Copy each line of the data that has "store" in it.

Extracted data entries
______
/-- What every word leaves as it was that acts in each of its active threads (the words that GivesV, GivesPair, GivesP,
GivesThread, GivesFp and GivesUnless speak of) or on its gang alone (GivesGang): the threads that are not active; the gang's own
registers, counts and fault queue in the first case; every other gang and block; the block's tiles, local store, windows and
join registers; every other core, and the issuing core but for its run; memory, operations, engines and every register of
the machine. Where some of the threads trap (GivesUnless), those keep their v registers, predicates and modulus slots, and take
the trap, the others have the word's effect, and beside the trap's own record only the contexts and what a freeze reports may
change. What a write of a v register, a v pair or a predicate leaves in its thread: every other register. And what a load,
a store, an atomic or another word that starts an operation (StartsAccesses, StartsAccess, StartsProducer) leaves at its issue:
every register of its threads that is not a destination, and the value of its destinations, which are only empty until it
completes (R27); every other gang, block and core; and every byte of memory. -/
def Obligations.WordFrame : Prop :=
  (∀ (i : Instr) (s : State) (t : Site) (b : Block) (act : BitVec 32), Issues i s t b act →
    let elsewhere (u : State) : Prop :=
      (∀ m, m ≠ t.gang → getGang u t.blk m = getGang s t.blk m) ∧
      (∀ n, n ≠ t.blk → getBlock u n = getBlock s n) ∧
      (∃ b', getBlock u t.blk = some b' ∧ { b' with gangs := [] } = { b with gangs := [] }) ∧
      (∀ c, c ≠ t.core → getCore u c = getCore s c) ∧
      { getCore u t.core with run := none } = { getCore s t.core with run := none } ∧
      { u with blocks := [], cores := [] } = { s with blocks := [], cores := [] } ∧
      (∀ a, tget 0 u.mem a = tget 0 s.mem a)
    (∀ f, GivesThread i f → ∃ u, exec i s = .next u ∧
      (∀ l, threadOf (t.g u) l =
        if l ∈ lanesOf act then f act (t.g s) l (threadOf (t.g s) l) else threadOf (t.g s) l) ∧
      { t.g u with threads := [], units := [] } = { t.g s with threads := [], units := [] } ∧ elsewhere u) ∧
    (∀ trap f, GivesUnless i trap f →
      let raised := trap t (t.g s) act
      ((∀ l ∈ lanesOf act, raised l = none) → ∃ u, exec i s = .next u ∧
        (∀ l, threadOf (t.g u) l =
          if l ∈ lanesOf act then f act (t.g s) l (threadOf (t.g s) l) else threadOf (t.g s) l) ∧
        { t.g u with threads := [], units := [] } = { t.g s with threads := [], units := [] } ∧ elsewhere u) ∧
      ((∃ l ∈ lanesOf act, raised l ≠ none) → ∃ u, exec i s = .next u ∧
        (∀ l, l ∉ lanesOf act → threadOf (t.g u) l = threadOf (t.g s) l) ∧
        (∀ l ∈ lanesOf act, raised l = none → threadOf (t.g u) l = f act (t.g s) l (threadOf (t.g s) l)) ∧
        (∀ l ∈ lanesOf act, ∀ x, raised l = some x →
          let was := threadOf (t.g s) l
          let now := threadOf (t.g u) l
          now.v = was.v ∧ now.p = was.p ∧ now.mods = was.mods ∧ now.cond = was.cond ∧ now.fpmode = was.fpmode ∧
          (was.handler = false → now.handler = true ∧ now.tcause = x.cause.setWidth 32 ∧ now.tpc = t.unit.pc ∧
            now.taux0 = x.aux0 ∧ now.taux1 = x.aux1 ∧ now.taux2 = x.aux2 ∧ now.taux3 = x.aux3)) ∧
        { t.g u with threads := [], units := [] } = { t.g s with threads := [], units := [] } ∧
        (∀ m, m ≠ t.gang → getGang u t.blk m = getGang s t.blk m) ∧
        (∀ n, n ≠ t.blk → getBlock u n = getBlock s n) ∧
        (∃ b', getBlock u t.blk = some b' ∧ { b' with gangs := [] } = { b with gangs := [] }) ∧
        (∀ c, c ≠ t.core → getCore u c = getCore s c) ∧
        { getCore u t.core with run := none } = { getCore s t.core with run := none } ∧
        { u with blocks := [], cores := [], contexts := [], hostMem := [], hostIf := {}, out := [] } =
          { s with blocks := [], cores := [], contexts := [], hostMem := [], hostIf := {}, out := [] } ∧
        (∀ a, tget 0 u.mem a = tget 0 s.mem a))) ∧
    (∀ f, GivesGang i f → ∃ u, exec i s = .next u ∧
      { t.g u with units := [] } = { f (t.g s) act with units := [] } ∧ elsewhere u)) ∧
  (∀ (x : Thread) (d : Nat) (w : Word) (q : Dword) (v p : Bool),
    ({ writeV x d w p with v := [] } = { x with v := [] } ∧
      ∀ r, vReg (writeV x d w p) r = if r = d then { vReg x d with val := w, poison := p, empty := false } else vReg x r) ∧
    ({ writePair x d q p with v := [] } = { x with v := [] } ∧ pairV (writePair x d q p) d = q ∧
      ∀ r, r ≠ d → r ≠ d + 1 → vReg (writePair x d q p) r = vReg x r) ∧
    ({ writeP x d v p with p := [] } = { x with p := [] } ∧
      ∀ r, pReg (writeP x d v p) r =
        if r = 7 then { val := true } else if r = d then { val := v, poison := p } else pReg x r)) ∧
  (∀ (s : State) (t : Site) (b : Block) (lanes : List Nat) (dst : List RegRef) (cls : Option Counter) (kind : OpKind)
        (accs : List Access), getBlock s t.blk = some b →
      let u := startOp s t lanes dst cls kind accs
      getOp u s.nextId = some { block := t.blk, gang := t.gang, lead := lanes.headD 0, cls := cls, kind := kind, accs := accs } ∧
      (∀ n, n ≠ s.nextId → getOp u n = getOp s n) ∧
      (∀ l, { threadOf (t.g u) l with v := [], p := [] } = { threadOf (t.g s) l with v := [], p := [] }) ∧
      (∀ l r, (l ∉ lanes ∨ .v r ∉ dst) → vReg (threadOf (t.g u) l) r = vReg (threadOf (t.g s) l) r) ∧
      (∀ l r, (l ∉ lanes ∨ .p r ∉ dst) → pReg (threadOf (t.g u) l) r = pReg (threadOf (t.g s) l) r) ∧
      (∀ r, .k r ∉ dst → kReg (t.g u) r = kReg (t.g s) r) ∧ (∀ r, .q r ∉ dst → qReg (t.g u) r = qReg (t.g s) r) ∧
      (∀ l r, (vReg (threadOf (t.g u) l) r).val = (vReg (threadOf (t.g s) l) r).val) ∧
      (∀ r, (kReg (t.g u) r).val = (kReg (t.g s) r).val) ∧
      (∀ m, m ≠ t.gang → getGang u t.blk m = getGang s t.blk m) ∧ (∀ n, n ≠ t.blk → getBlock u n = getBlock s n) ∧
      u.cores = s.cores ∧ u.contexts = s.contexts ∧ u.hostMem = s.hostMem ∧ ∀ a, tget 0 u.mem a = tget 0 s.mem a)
______
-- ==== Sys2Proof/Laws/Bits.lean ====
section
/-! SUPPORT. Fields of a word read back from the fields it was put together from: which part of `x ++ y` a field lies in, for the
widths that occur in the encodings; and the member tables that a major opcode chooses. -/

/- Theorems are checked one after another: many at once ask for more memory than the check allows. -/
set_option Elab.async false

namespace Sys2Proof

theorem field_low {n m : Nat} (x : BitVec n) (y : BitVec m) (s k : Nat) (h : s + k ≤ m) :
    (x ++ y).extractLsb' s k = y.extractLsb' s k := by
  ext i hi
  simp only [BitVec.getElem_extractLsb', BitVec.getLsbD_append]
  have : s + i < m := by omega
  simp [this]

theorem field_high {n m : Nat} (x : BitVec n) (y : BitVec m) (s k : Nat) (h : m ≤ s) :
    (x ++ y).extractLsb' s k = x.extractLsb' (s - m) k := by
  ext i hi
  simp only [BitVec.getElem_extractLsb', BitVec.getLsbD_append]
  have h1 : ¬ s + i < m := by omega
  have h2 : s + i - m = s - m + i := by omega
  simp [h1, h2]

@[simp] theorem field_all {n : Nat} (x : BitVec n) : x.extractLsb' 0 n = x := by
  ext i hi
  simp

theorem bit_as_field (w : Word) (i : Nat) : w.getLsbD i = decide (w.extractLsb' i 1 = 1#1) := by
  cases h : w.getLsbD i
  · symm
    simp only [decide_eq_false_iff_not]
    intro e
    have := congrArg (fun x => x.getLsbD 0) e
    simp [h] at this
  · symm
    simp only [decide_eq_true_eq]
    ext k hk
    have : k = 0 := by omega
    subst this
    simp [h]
______
**The answer**.
registers, counts and fault queue in the first case; every other gang and block; the block's tiles, local store, windows and
a store, an atomic or another word that starts an operation (StartsAccesses, StartsAccess, StartsProducer) leaves at its issue:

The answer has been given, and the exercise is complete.